- **Problem description**
Lift out each line of the data that holds "none".

(Stored items)
>>>

/-- The slot after a DROP advance of `k` steps from phase `p` (R85). -/
def Slot.dropped (sl : Slot) (p : Phase) (k : Nat) : Slot :=
  { sl with
    phase := sl.definition.turns p k
    misses := min Config.counterMax (sl.misses + k)
    remaining := sl.remaining.map (· - k) }

/-! ## Endings (R82) -/

/-- The slot leaves the schedule and the firing unit becomes idle in the same step (R82). -/
def State.endInState (s : State) (i : SlotId) (st : SlotState) : State :=
  (s.setSlot i { s.slot i with state := st, due := none }).setFiring none

/-- Ending 3: DONE, with DONE news (R82). -/
def State.endDone (s : State) (o : Occurrence) : State :=
  (s.send (.slot o.slot) .done o.time).endInState o.slot .done

/-- The firing unit presents a request and keeps the slot in hand (R69, R87). -/
def State.request (s : State) (o : Occurrence) (r : Request) : State :=
  s.setFiring (some { o with request := some r })

/-- A DROP or forced advance from a reached candidate (R85, R86). -/
def State.dropAdvance (s : State) (o : Occurrence) (candidate : Time) (p : Phase) : State :=
  let sl := s.slot o.slot
  let k := sl.definition.dropSteps p (lateBy candidate o.time) sl.remaining
  let s := (s.setSlot o.slot (sl.dropped p k)).send (.slot o.slot) .missed o.time
  if (sl.dropped p k).remaining = some 0 then s.endDone o
  else s.request o (.reinsert (candidate + BitVec.ofNat 32 (sl.definition.span p k)))

/-- Ending 4: the candidate next due, and what the miss policy makes of it (R83, R84, R85, R86). -/
def State.recur (s : State) (o : Occurrence) : State :=
  let sl := s.slot o.slot
  let d := sl.definition
  let candidate := o.due + BitVec.ofNat 32 (d.interval sl.phase)
  let p := d.turn sl.phase
  if reached candidate o.time && (decide (Config.staleBound ≤ o.lateness) || d.missPolicy == .drop) then
    s.dropAdvance o candidate p
  else (s.setSlot o.slot { sl with phase := p }).request o (.reinsert candidate)

/-- The ending after counting, by the first test of R82 that holds. A WAIT whose effect is applied ends by the wait list's
answer instead. -/
def State.endOccurrence (s : State) (o : Occurrence) : State :=
  let sl := s.slot o.slot
  if o.selfCancel then (s.send (.slot o.slot) .cancelled o.time).endInState o.slot .held
  else if sl.remaining = some 0 ∨ sl.definition.intervalA = 0 then s.endDone o
  else s.recur o

/-- The outcome kind is sent and the occurrence counted (R81, R88). -/
def State.report (s : State) (o : Occurrence) (k : Kind) : State :=
  (s.send (.slot o.slot) k o.time).setSlot o.slot (s.slot o.slot).counted

/-- The occurrence once it has been counted with outcome kind `k` (R63). -/
def Occurrence.reported (o : Occurrence) (k : Kind) : Occurrence :=
  { o with outcome := some k, request := none, counted := true }

/-- The occurrence is counted and stays in hand (R81, R88). -/
def State.count (s : State) (o : Occurrence) (k : Kind) : State := (s.report o k).setFiring (some (o.reported k))

/-- From the end of the effect to the end of the occurrence, or to its reinsertion request (R63). -/
def State.finish (s : State) (o : Occurrence) (k : Kind) : State := (s.count o k).endOccurrence (o.reported k)

/-- The effect is over, with outcome kind `k`: the occurrence goes on at once, or stays in hand with no request outstanding
(R63, R73, R119; Log 32). -/
def State.afterEffect (s : State) (a : AfterEffect) (o : Occurrence) (k : Kind) : State :=
  match a with
  | .goesOn => s.finish o k
  | .staysInHand => s.setFiring (some { o with outcome := some k, request := none, counted := false })

/-- The outcome kind of an applied effect (R68). -/
def Occurrence.appliedKind (o : Occurrence) : Kind := if o.late then .late else .fired

/-! ## From the release to the effect -/

/-- The guard passes when it is absent or its flag has the wanted level (R67). -/
def State.guardPasses (s : State) : Option Guard → Bool
  | none => true
  | some g => s.flag g.flag == g.level

/-- An applied effect: a request to the owner of the state, or what the firing unit does itself (R69, R74 to R79). -/
def State.applyEffect (s : State) (a : AfterEffect) (o : Occurrence) : Action → State
  | .drive n v => s.request o (.drive n v)
  | .toggle n => s.request o (.toggle n)
  | .pulse n w => s.request o (.pulse n w)
  | .flag f op => s.request o (.flag f op)
  | .arm t offset =>
    if t = o.slot then (s.send (.slot o.slot) .armFailed o.time).afterEffect a o o.appliedKind
    else s.request o (.insert t (o.due + offset.setWidth 32))
  | .cancel t =>
    if t = o.slot then s.afterEffect a { o with selfCancel := true } o.appliedKind
    else match (s.slot t).state with
      | .armed => s.request o (.remove t)
      | .waiting => s.request o (.withdraw t)
      | .free | .held | .firing | .done => s.afterEffect a o o.appliedKind
  | .wait w => (s.report o o.appliedKind).request (o.reported o.appliedKind) (.place w)
  | .mark => s.afterEffect a o o.appliedKind

/-- Lateness is above a limit that is not "no limit" (R66). -/
def Definition.isLate (d : Definition) (late : Nat) : Bool :=
  d.lateLimit != Config.noLateLimit && decide (d.lateLimit.toNat < late)

/-- The stale check, the late check and the guard check, then the effect (R63, R65, R66, R67). -/
def State.decideOccurrence (s : State) (a : AfterEffect) (o : Occurrence) : State :=
  let d := (s.slot o.slot).definition
  if Config.staleBound ≤ o.lateness then s.afterEffect a o .skippedLate
  else if d.isLate o.lateness && d.latePolicy == .skip then s.afterEffect a o .skippedLate
  else if s.guardPasses d.guard then s.applyEffect a { o with late := d.isLate o.lateness } d.action
  else s.afterEffect a { o with late := d.isLate o.lateness } .skippedGuard

/-- The occurrence the firing unit takes at a release: the occurrence time is the present device time (R62, R64). -/
def Occurrence.start (e : DueEntry) (now : Time) : Occurrence where
  slot := e.slot
  due := e.due
  time := now
  lateness := lateBy e.due now
  late := false
  outcome := none
  selfCancel := false
  request := none
  counted := false

/-- The slot becomes FIRING with its current due kept, and its last lateness is written (R39, R64). -/
def Slot.fire (sl : Slot) (late : Nat) : Slot := { sl with state := .firing, lastLateness := late }

/-- A presented REMOVE of the slot released is withdrawn, and the command is held until the occurrence ends (R22, R50). -/
def Work.heldBy (w : Work) (i : SlotId) : Work := if w = .remove i then .cancel i else w

/-- A held CANCEL is presented at the end of the occurrence: a REMOVE of a slot left ARMED, a withdrawal of one left WAITING. Of a
slot left in another state the CANCEL row answers BAD_STATE (R22, R33, R46). -/
def Work.presentedFor (w : Work) (i : SlotId) (st : SlotState) : Work :=
  if w = .cancel i then
    match st with
    | .armed => .remove i
    | .waiting => .withdraw i
    | .free | .held | .firing | .done => w
  else w

/-- What the executing command waits for changes. -/
def State.mapWork (s : State) (f : Work → Work) : State :=
  s.setCommands { s.commandUnit with
    executing := s.commandUnit.executing.map fun x => { x with work := f x.work } }

/-- The head leaves the queue and the firing unit has it in hand (R39, R47, R48, R50, R62). -/
def State.takeHead (s : State) (e : DueEntry) : State :=
  (((((s.setPassedOver (s.othersWait || s.dueQueue.passedOver)).setEntries s.dueQueue.entries.tail).setSlot e.slot
    ((s.slot e.slot).fire (lateBy e.due s.now))).setFiring (some (Occurrence.start e s.now))).mapWork
    (·.heldBy e.slot))

/-- An occurrence in hand with no request outstanding goes on: by its checks and effect, by its counting, or by its end. It goes as
far as it can, or to the next of these (R63; Log 32). -/
def State.goOn (s : State) (a : AfterEffect) (o : Occurrence) : State :=
  match o.request, o.outcome with
  | some _, _ => s
  | none, none => s.decideOccurrence a o
  | none, some k =>
    if o.counted then s.endOccurrence o
    else match a with
      | .goesOn => s.finish o k
      | .staysInHand => s.count o k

<<<

- **Written response**
  (s.setSlot i { s.slot i with state := st, due := none }).setFiring none
  { o with outcome := some k, request := none, counted := true }
  | .staysInHand => s.setFiring (some { o with outcome := some k, request := none, counted := false })
  | none => true
  outcome := none
  request := none
  | none, none => s.decideOccurrence a o
  | none, some k =>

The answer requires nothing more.